> WORK INSTRUCTIONS: Everything from the line containing "case h_4 hc" to the last line of the listing below, inclusive, is what you should output, exactly as it appears.

> EXTRACTED DATA:
theorem busWrite_of_unmapped (m : Memory) (w v : Nat) (ho : ownerOf map a = none) :
    busWrite map m a w v = .error .unmapped := by
  rw [busWrite_eq, ho]

theorem busRead_of_straddle (m : Memory) (ho : ownerOf map a = some r) (hend : r.base + r.size < a + w) :
    busRead map m a w = .error .straddle := by
  simp only [busRead_eq, ho, if_pos hend]

theorem busWrite_of_straddle (m : Memory) (v : Nat) (ho : ownerOf map a = some r) (hend : r.base + r.size < a + w) :
    busWrite map m a w v = .error .straddle := by
  simp only [busWrite_eq, ho, if_pos hend]

theorem busRead_of_within (m : Memory) (ho : ownerOf map a = some r) (hend : a + w ≤ r.base + r.size) :
    busRead map m a w = .ok (Memory.readBE m a w) := by
  simp only [busRead_eq, ho, if_neg hend.not_gt]

theorem busWrite_of_readOnly (m : Memory) (v : Nat) (ho : ownerOf map a = some r) (hend : a + w ≤ r.base + r.size)
    (hm : r.mutable = false) : busWrite map m a w v = .error .readOnly := by
  simp only [busWrite_eq, ho, if_neg hend.not_gt, hm, Bool.false_eq_true, if_false]

theorem busWrite_of_writable (m : Memory) (v : Nat) (ho : ownerOf map a = some r) (hend : a + w ≤ r.base + r.size)
    (hm : r.mutable = true) : busWrite map m a w v = .ok (Memory.writeBE m a w v) := by
  simp only [busWrite_eq, ho, if_neg hend.not_gt, hm, if_true]

/-- A bus write that completes stayed within one writable region and wrote its bytes there. -/
theorem busWrite_ok_cases {m m' : Memory} {v : Nat} (h : busWrite map m a w v = .ok m') :
    ∃ r, ownerOf map a = some r ∧ a + w ≤ r.base + r.size ∧ r.mutable = true ∧ m' = Memory.writeBE m a w v := by
  cases ho : ownerOf map a with
  | none =>
    rw [busWrite_of_unmapped m w v ho] at h
    cases h
  | some r =>
    rcases lt_or_ge (r.base + r.size) (a + w) with hend | hend
    · rw [busWrite_of_straddle m v ho hend] at h
      cases h
    · cases hm : r.mutable with
      | false =>
        rw [busWrite_of_readOnly m v ho hend hm] at h
        cases h
      | true =>
        rw [busWrite_of_writable m v ho hend hm] at h
        cases h
        exact ⟨r, rfl, hend, hm, rfl⟩

end Bus

/-- Settles O44, fault by fault. -/
theorem busFaultsInOrder : Obligations.BusFaultsInOrder := by
  intro map m a w v
  refine ⟨fun ho => ?_, fun r ho => ⟨fun hend => ?_, fun hend => ?_⟩⟩
  · exact ⟨busRead_of_unmapped m w ho, busWrite_of_unmapped m w v ho⟩
  · exact ⟨busRead_of_straddle m ho hend, busWrite_of_straddle m v ho hend⟩
  · exact ⟨busRead_of_within m ho hend, busWrite_of_readOnly m v ho hend, busWrite_of_writable m v ho hend⟩

/-- Big-endian: the byte at offset `k` of a multi-byte write is the value's `k`-th from the most significant (R72, R82). -/
theorem Memory.read_writeBE_inside (m : Memory) (a w v k : Nat) (hk : k < w) :
    (Memory.read (Memory.writeBE m a w v) (a + k)).toNat = v / 256 ^ (w - 1 - k) % 256 := by
  induction w generalizing v with
  | zero => exact absurd hk (Nat.not_lt_zero k)
  | succ w ih =>
    rw [Memory.writeBE, Memory.read_write]
    rcases Nat.lt_succ_iff_lt_or_eq.1 hk with hlt | rfl
    · have hexp : w + 1 - 1 - k = (w - 1 - k) + 1 := by omega
      rw [if_neg (by omega), ih _ hlt, Nat.div_div_eq_div_mul, hexp, pow_succ']
    · simp

/-- Settles O45: a write that completes is `Memory.writeBE` within one region, so a read there completes too. -/
theorem busWriteIsReadBack : Obligations.BusWriteIsReadBack := by
  intro map m m' a w v _ hv h
  obtain ⟨r, ho, hend, -, rfl⟩ := busWrite_ok_cases h
  refine ⟨?_, Memory.read_writeBE_inside m a w v, Memory.read_writeBE_outside m a w v⟩
  rw [busRead_of_within _ ho hend, Memory.readBE_writeBE, Nat.mod_eq_of_lt hv]

/-- Settles O46: `loadData` tests the length before it writes, and does not look at whether the region is writable. -/
theorem loadDataIsAllOrNothing : Obligations.LoadDataIsAllOrNothing := by
  intro r m buffer
  constructor
  · intro hlen
    rw [regionLoadData, if_pos hlen]
  · intro hlen
    have hload : regionLoadData r m buffer = .ok (Memory.writeBytes m r.base buffer) := by
      rw [regionLoadData, if_neg hlen.not_gt]
    refine ⟨_, hload, fun k hk => ?_, fun a ha => ?_⟩
    · rw [Memory.read_writeBytes, dif_pos (by omega)]
      simp only [Nat.add_sub_cancel_left]
    · rw [Memory.read_writeBytes, dif_neg (by omega)]

/-- Settles O47: a step writes writable bytes only. -/
theorem readOnlyBytesNeverChange : Obligations.ReadOnlyBytesNeverChange :=
  fun s t a h ha => wroteOnly_read s t.mem (step_wroteOnly h).1 a ha

/-! ### A block store, then a fetch (20_memory R89, 46_misc R256) -/

/-- Two bytes that one region owns are fetched as their word (40_cycle R142). -/
theorem fetch_of_canFetch {s : State} (h : s.canFetch s.pc.toNat = true) : s.fetch = .ok (s.wordAt s.pc.toNat) := by
  rw [State.fetch_eq]
  unfold State.canFetch at h
  cases ho : ownerOf s.map s.pc.toNat with
  | none => simp [ho] at h
  | some r =>
    simp only [ho, decide_eq_true_eq] at h
    exact if_neg h.not_gt

/-- A block store whose bytes can all be written completes. -/
theorem storeRun_of_canWrite {s : State} {a n : Nat} (f : Nat → Byte) (h : ∀ k < n, s.canWrite (a + k) = true) :
    s.storeRun a f n = .ok (s.setMem (Memory.writeRun s.mem a f n)) := by
  rcases s.storeRun_cases a f n with ⟨-, e⟩ | ⟨j, hj, -, hf, -⟩
  · exact e
  · rw [h j hj] at hf
    cases hf

/-- Memory after LD [I], Vx has stored all its registers. -/
def State.storedRegs (s : State) (x : Nibble) : Memory := Memory.writeRun s.mem (indexAddr s) (regAt s) (x.toNat + 1)

theorem exec_ldMemVx_of_canWrite {s : State} {x : Nibble} (h : ∀ k ≤ x.toNat, s.canWrite (indexAddr s + k) = true) :
    exec (.ldMemVx x) s = .next (s.setMem (s.storedRegs x)).next :=
  congrArg State.complete (storeRun_of_canWrite (regAt s) fun k hk => h k (Nat.lt_succ_iff.1 hk))

theorem regAt_toNat (s : State) (y : Nibble) : regAt s y.toNat = s.getV y := by
  rw [regAt, BitVec.ofNat_toNat, BitVec.setWidth_eq]

theorem State.read_storedRegs (s : State) {x y : Nibble} (h : y ≤ x) :
    Memory.read (s.storedRegs x) (indexAddr s + y.toNat) = s.getV y := by
  have hle : y.toNat ≤ x.toNat := h
  rw [State.storedRegs, Memory.read_writeRun, if_pos (by omega), Nat.add_sub_cancel_left, regAt_toNat]

/-- Settles O38: the fetch reads the two bytes that the store wrote for V[y] and V[y+1]. -/
theorem storedBytesAreFetched : Obligations.StoredBytesAreFetched := by
  intro s x y hw hyx hf
  refine ⟨_, exec_ldMemVx_of_canWrite hw, ?_⟩
  have hpc : (BitVec.ofNat 16 (indexAddr s + y.toNat)).toNat = indexAddr s + y.toNat := by
    have hi : indexAddr s < 4096 := s.i.isLt
    have hy : y.toNat < 16 := y.isLt
    rw [BitVec.toNat_ofNat, Nat.mod_eq_of_lt (by omega)]
  have hnext : (y + 1).toNat = y.toNat + 1 := by bv_omega
  have hle : y + 1 ≤ x := by bv_omega
  have hlo := s.read_storedRegs hle
  rw [hnext] at hlo
  rw [fetch_of_canFetch (by rw [hpc]; exact hf), hpc, State.wordAt, State.next_mem, State.setMem_mem,
    s.read_storedRegs (BitVec.le_of_lt hyx), Nat.add_assoc, hlo]

end Sys2Proof.Machine

namespace Sys2Proof

/-! ### Encode, then decode (30_encoding R111 to R114) -/

/-- Settles O2: each shape of word gives back the fields it was built from, and they choose the arm of the decoder. -/
theorem decodeOfEncodeIsIdentity : Obligations.DecodeOfEncodeIsIdentity := by
  intro i
  cases i with
  | cls | ret => rfl
  | jp | call | ldI | jpV0 | seImm | sneImm | ldImm | addImm | rnd | seReg | drw => simp [encode, decode]
  | ldReg | orReg | andReg | xorReg | addReg | subReg => simp [encode, decode, decodeClass8]
  | skp | sknp => simp [encode, decode, decodeClassE, opN_wordOfXNN]
  | ldVxDT | ldDTVx | ldSTVx | addI | ldF | ldB | ldMemVx | ldVxMem => simp [encode, decode, decodeClassF]

/-! ### Decode, then encode (30_encoding R113, R116) -/

section Shapes

variable {op : Word} {c n : Nibble} {nn : Byte}

theorem eq_wordOfNNN (hc : opClass op = c) : op = wordOfNNN c (opNNN op) :=
  BitVec.eq_of_toNat_eq (by rw [wordOfNNN_toNat, ← hc, opClass_toNat, opNNN_toNat]; omega)

theorem eq_wordOfXNN (hc : opClass op = c) (hnn : opNN op = nn) : op = wordOfXNN c (opX op) nn :=
  BitVec.eq_of_toNat_eq (by rw [wordOfXNN_toNat, ← hc, ← hnn, opClass_toNat, opX_toNat, opNN_toNat]; omega)

theorem eq_wordOfNibbles (hc : opClass op = c) (hn : opN op = n) : op = wordOfNibbles c (opX op) (opY op) n := by
  rw [← hc, ← hn]
  exact word_eq_nibbles op

end Shapes

/-- A word whose low byte is given by its two nibbles. -/
theorem wordOfXNN_append (c x y n : Nibble) : wordOfXNN c x (y ++ n) = wordOfNibbles c x y n := by
  have h := BitVec.append_assoc (x₁ := c ++ x) (x₂ := y) (x₃ := n)
  rw [BitVec.cast_eq] at h
  exact h.symm

/-- Bitwise and acts on the nibbles of a word one by one. -/
theorem wordOfNibbles_and (c x y n c' x' y' n' : Nibble) :
    wordOfNibbles c x y n &&& wordOfNibbles c' x' y' n' =
      wordOfNibbles (c &&& c') (x &&& x') (y &&& y') (n &&& n') := by
  have h := BitVec.and_append (x₁ := c ++ x ++ y) (x₂ := c' ++ x' ++ y') (y₁ := n) (y₂ := n')
  rw [BitVec.and_append (x₁ := c ++ x), BitVec.and_append (x₁ := c)] at h
  exact h

theorem nibble_and_ones (x : Nibble) : x &&& 15#4 = x := BitVec.and_allOnes

theorem and_clears_opY (c x y n : Nibble) : wordOfNibbles c x y n &&& ~~~ 0x00F0 = wordOfNibbles c x 0 n := by
  refine (wordOfNibbles_and c x y n 0xF 0xF 0 0xF).trans ?_
  simp [nibble_and_ones]

theorem and_clears_opN (c x y n : Nibble) : wordOfNibbles c x y n &&& ~~~ 0x000F = wordOfNibbles c x y 0 := by
  refine (wordOfNibbles_and c x y n 0xF 0xF 0xF 0).trans ?_
  simp [nibble_and_ones]

/-- The word spells the instruction: it is the instruction's encoding but for the don't-care nibble (R116). -/
def Spells (op : Word) (i : Instr) : Prop := op &&& ~~~ dontCare i = encode i &&& ~~~ dontCare i

section Spelling

variable {op : Word} {i : Instr}

theorem spells_of_eq_encode (h : op = encode i) : Spells op i := by
  rw [Spells, ← h]

/-- `op[11:8]` is the don't-care nibble of class 0. -/
theorem spells_of_decodeClass0 (hc : opClass op = 0x0) (h : decodeClass0 op = .ok i) : Spells op i := by
  unfold decodeClass0 at h
  split at h <;> cases h
  all_goals
    rw [eq_wordOfXNN hc ‹_›]
    exact Laws.EncodeRow.and_low_byte _ _ _

theorem spells_of_seReg (hc : opClass op = 0x5) : Spells op (.seReg (opX op) (opY op)) :=
  calc op &&& ~~~ 0x000F = wordOfNibbles 0x5 (opX op) (opY op) (opN op) &&& ~~~ 0x000F := by
        rw [← eq_wordOfNibbles hc rfl]
    _ = wordOfNibbles 0x5 (opX op) (opY op) 0x0 := and_clears_opN _ _ _ _
    _ = wordOfNibbles 0x5 (opX op) (opY op) 0x0 &&& ~~~ 0x000F := (and_clears_opN _ _ _ _).symm

theorem spells_of_decodeClass8 (hc : opClass op = 0x8) (h : decodeClass8 op = .ok i) : Spells op i := by
  unfold decodeClass8 at h
  split at h <;> cases h
  all_goals exact spells_of_eq_encode (eq_wordOfNibbles hc ‹_›)

/-- `op[7:4]` is the don't-care nibble of class E: any value of it spells what the encoder's `y` does. -/
theorem and_clears_opY_of_classE {n : Nibble} (hc : opClass op = 0xE) (hn : opN op = n) (y : Nibble) :
    op &&& ~~~ 0x00F0 = wordOfXNN 0xE (opX op) (y ++ n) &&& ~~~ 0x00F0 :=
  calc op &&& ~~~ 0x00F0 = wordOfNibbles 0xE (opX op) (opY op) n &&& ~~~ 0x00F0 := by rw [← eq_wordOfNibbles hc hn]
    _ = wordOfNibbles 0xE (opX op) 0x0 n := and_clears_opY _ _ _ _
    _ = wordOfNibbles 0xE (opX op) y n &&& ~~~ 0x00F0 := (and_clears_opY _ _ _ _).symm
    _ = wordOfXNN 0xE (opX op) (y ++ n) &&& ~~~ 0x00F0 := by rw [wordOfXNN_append]

theorem spells_of_decodeClassE (hc : opClass op = 0xE) (h : decodeClassE op = .ok i) : Spells op i := by
  unfold decodeClassE at h
  split at h <;> cases h
  case h_1 hn => exact and_clears_opY_of_classE hc hn 0x9
  case h_2 hn => exact and_clears_opY_of_classE hc hn 0xA

theorem spells_of_decodeClassF (hc : opClass op = 0xF) (h : decodeClassF op = .ok i) : Spells op i := by
  unfold decodeClassF at h
  split at h <;> cases h
  all_goals exact spells_of_eq_encode (eq_wordOfXNN hc ‹_›)

/-- A word spells the instruction it decodes to. -/
theorem spells_of_decode (h : decode op = .ok i) : Spells op i := by
  unfold decode at h
  split at h
  case h_1 hc => exact spells_of_decodeClass0 hc h
  case h_6 hc => cases h; exact spells_of_seReg hc
  case h_9 hc => exact spells_of_decodeClass8 hc h
  case h_14 hc => exact spells_of_decodeClassE hc h
  case h_15 hc => exact spells_of_decodeClassF hc h
  -- rows `CNNN`
  case h_2 hc | h_3 hc | h_10 hc | h_11 hc => cases h; exact spells_of_eq_encode (eq_wordOfNNN hc)
  -- rows `CXNN`
  case h_4 hc | h_5 hc | h_7 hc | h_8 hc | h_12 hc => cases h; exact spells_of_eq_encode (eq_wordOfXNN hc rfl)
  -- row `DXYN`
  case h_13 hc => cases h; exact spells_of_eq_encode (eq_wordOfNibbles hc rfl)
  case h_16 => cases h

> RESPONSE AREA:
  case h_4 hc | h_5 hc | h_7 hc | h_8 hc | h_12 hc => cases h; exact spells_of_eq_encode (eq_wordOfXNN hc rfl)
  -- row `DXYN`
  case h_13 hc => cases h; exact spells_of_eq_encode (eq_wordOfNibbles hc rfl)
  case h_16 => cases h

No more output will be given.